- [Work to complete]:
Please restate, exactly as written, the lines running from the beginning of the material through the line that has "unlocked in SERVICE, and" in it.

+++

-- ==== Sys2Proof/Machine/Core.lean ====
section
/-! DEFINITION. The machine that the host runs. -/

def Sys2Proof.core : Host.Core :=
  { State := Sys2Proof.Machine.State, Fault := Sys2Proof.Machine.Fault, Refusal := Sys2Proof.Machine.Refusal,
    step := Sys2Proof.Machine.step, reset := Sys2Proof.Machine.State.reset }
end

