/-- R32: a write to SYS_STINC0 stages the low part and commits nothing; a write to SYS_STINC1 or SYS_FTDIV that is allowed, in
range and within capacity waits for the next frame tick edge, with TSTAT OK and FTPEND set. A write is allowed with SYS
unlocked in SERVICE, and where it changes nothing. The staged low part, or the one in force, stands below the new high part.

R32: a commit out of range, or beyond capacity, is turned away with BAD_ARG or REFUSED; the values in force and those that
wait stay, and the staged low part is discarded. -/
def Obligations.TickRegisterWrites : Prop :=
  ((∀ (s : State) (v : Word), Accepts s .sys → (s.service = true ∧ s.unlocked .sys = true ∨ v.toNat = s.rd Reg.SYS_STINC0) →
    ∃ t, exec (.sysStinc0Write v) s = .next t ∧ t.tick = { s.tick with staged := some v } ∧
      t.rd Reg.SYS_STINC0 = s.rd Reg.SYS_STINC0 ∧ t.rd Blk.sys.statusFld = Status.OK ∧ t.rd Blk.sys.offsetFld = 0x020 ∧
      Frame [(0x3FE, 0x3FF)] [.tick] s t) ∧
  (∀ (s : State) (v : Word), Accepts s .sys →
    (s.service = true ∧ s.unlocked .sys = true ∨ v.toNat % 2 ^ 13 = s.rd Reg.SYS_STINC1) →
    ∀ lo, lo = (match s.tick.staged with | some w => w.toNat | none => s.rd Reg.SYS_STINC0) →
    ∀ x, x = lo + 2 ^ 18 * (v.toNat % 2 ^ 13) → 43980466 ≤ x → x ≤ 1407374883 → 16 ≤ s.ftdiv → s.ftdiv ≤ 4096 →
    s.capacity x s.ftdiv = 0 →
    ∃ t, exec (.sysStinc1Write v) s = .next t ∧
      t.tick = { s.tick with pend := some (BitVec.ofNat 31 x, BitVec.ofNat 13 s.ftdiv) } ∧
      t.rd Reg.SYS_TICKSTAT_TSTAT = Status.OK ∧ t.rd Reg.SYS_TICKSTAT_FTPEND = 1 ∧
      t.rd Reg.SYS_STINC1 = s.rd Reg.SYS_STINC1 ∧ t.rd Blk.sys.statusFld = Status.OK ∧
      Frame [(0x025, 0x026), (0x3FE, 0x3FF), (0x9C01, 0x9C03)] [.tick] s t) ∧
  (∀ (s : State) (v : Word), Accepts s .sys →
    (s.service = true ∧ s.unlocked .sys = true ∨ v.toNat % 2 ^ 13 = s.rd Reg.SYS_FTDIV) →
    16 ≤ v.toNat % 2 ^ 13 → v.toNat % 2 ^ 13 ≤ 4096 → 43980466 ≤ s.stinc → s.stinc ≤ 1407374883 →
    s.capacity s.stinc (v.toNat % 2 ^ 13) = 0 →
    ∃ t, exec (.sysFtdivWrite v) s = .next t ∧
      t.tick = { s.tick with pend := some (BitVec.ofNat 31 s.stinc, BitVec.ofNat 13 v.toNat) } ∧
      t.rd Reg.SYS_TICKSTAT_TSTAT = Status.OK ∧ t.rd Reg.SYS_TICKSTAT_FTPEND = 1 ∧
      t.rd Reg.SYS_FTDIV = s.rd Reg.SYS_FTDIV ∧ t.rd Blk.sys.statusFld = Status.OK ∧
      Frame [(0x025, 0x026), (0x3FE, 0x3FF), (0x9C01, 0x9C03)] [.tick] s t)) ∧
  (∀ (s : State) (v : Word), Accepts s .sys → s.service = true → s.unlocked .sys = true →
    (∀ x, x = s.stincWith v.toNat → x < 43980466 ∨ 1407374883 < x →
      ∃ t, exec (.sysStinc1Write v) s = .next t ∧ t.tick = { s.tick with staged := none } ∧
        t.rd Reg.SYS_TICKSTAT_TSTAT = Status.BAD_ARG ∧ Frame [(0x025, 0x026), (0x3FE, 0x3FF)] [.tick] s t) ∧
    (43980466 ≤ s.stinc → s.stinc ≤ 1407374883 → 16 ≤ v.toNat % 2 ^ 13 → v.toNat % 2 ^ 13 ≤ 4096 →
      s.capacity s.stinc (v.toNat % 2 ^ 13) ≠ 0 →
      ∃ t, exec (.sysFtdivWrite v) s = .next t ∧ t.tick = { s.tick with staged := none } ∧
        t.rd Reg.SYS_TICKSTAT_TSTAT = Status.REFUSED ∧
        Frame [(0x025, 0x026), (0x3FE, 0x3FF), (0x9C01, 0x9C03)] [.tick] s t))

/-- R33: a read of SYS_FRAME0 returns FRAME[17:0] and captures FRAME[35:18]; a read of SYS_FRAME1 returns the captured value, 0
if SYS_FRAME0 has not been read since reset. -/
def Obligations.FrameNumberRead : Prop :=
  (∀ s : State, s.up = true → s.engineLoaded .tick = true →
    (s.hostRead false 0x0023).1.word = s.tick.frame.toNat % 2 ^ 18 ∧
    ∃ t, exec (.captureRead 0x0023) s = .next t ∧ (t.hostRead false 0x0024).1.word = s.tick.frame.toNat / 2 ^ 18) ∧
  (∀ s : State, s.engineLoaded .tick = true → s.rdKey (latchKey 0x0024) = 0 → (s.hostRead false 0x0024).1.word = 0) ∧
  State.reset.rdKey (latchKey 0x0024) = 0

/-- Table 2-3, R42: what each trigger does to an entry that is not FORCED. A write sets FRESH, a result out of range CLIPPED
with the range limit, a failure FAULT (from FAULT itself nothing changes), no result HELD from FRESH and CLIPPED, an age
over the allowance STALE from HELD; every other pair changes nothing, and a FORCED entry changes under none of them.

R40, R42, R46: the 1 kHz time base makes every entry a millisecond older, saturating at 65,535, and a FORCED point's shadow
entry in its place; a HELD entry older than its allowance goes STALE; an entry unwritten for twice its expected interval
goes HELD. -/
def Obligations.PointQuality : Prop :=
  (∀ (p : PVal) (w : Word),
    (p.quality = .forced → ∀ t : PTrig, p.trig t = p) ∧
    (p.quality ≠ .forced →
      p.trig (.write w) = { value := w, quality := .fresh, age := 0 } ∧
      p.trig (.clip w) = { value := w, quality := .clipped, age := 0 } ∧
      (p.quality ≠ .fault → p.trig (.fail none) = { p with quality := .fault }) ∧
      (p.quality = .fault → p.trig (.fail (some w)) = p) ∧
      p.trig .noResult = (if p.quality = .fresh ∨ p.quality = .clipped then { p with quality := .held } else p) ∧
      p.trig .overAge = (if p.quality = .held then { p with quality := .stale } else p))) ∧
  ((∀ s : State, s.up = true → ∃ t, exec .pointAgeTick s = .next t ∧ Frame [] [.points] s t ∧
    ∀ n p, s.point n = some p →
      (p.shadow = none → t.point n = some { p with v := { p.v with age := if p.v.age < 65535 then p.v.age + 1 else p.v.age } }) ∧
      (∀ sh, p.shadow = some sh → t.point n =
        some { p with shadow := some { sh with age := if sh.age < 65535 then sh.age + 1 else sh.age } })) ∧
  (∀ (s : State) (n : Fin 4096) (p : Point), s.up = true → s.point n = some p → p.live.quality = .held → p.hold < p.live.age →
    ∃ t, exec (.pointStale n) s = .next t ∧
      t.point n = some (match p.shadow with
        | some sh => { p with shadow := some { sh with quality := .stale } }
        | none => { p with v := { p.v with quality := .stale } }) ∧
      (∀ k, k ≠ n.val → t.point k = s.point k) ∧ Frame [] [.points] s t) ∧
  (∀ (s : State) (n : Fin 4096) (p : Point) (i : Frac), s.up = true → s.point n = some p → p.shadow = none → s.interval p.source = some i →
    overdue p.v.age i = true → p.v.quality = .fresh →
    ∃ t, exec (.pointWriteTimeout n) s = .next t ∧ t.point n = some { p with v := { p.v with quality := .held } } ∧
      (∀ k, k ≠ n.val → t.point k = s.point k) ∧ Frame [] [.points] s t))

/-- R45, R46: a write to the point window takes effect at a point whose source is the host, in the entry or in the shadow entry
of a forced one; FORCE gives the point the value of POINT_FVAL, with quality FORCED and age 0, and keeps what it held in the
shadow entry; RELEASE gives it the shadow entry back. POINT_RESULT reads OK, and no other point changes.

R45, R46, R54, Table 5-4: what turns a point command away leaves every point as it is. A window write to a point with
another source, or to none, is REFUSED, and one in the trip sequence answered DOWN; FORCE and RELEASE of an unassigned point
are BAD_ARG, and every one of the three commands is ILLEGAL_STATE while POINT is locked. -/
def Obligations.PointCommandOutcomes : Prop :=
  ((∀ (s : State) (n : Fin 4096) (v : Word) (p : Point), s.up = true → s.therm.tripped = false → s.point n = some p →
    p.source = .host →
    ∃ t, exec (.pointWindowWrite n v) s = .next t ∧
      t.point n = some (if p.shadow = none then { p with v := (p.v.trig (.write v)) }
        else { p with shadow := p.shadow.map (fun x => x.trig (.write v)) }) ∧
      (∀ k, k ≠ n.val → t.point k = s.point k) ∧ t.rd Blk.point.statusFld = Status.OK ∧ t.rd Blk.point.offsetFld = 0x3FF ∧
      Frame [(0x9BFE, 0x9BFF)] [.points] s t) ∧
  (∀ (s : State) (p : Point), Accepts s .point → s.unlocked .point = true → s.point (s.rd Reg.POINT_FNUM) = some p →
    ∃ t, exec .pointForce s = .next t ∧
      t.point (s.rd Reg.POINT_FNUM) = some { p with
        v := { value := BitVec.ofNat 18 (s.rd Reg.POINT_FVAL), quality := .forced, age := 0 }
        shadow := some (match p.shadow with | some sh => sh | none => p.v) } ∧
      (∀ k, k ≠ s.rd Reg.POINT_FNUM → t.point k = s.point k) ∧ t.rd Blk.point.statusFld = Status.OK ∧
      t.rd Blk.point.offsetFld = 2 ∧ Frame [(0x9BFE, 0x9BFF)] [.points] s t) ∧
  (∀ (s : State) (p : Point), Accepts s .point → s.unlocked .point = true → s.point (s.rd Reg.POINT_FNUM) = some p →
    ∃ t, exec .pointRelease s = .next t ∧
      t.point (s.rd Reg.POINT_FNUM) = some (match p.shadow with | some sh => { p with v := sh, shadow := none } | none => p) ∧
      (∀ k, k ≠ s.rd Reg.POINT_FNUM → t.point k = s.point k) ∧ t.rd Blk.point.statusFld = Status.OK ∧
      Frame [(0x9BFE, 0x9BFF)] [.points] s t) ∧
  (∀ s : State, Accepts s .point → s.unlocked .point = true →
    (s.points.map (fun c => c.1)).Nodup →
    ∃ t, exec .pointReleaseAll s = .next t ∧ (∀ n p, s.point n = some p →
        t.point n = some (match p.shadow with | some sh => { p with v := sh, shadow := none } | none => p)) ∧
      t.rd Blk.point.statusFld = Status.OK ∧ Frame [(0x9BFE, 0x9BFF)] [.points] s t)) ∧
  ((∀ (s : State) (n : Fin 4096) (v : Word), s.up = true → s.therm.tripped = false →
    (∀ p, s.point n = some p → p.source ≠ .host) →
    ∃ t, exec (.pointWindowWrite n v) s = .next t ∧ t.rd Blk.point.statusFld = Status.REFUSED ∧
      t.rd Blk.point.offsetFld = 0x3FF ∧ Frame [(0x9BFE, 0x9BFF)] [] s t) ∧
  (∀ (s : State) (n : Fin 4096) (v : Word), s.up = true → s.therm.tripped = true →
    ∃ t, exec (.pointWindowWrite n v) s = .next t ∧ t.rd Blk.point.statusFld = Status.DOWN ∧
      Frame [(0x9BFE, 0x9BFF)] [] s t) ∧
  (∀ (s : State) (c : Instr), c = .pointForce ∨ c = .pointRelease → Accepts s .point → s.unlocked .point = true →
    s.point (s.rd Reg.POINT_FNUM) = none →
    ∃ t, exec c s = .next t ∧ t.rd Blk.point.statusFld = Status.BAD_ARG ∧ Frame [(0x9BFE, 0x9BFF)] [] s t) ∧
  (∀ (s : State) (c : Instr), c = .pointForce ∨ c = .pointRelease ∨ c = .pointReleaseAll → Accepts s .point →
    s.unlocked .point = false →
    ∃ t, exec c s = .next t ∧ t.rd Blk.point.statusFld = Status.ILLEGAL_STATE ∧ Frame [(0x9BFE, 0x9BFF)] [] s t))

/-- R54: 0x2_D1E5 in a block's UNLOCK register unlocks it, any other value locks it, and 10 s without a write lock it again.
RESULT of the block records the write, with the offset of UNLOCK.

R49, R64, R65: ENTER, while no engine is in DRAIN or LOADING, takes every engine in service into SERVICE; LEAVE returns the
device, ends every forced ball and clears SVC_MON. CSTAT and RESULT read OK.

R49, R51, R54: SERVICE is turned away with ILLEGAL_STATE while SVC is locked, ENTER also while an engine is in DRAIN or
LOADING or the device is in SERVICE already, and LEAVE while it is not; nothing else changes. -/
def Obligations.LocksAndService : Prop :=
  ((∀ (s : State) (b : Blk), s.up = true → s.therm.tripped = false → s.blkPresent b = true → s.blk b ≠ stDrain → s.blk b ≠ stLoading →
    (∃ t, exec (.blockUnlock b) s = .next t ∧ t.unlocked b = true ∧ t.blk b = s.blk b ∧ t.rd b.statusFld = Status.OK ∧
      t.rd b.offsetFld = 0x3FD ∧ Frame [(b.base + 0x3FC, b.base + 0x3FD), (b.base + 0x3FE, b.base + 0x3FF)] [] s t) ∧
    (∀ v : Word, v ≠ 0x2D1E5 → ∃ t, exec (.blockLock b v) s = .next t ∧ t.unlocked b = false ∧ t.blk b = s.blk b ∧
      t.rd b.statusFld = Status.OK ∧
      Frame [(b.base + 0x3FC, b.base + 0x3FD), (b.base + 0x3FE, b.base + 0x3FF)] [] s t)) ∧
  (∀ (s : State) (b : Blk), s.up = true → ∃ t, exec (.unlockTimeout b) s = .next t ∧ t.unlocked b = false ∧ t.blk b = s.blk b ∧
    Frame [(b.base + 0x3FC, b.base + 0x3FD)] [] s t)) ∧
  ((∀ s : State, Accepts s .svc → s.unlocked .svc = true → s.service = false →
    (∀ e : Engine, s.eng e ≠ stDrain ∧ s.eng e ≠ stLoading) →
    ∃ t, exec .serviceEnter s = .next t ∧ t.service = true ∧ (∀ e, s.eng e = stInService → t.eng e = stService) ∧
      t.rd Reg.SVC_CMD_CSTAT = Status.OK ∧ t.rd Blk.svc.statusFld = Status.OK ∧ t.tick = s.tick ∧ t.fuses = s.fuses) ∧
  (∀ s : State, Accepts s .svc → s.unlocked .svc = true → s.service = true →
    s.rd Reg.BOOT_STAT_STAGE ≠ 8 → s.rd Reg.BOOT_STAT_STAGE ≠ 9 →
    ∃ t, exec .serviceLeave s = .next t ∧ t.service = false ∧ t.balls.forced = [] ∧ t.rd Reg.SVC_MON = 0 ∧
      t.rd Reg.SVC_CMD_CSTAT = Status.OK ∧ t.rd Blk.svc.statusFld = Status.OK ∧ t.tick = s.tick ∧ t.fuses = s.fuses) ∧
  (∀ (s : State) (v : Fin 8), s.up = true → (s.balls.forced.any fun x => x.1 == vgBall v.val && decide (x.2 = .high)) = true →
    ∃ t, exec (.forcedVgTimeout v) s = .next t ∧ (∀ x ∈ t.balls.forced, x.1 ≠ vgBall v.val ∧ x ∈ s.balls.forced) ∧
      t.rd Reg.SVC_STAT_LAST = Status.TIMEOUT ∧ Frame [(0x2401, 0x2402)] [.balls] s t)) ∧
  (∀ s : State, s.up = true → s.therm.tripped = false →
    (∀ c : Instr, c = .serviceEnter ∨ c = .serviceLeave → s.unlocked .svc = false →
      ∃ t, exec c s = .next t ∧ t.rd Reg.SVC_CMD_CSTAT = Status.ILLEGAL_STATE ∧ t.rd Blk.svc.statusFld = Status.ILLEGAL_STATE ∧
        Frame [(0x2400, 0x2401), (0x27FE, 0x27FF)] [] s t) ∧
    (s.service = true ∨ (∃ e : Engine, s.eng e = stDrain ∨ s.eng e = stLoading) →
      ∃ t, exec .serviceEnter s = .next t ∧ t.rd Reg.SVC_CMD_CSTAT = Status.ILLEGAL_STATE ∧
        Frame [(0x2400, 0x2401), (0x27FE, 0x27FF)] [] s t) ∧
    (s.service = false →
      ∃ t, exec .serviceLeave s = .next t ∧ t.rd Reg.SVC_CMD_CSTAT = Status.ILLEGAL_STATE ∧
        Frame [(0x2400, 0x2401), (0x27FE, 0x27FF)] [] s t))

+++

- [Response box]:
-- ==== Sys2Proof/Machine/Core.lean ====
section
/-! DEFINITION. The machine that the host runs. -/

def Sys2Proof.core : Host.Core :=
  { State := Sys2Proof.Machine.State, Fault := Sys2Proof.Machine.Fault, Refusal := Sys2Proof.Machine.Refusal,
    step := Sys2Proof.Machine.step, reset := Sys2Proof.Machine.State.reset }
end

/-- R32: a write to SYS_STINC0 stages the low part and commits nothing; a write to SYS_STINC1 or SYS_FTDIV that is allowed, in
range and within capacity waits for the next frame tick edge, with TSTAT OK and FTPEND set. A write is allowed with SYS
unlocked in SERVICE, and where it changes nothing. The staged low part, or the one in force, stands below the new high part.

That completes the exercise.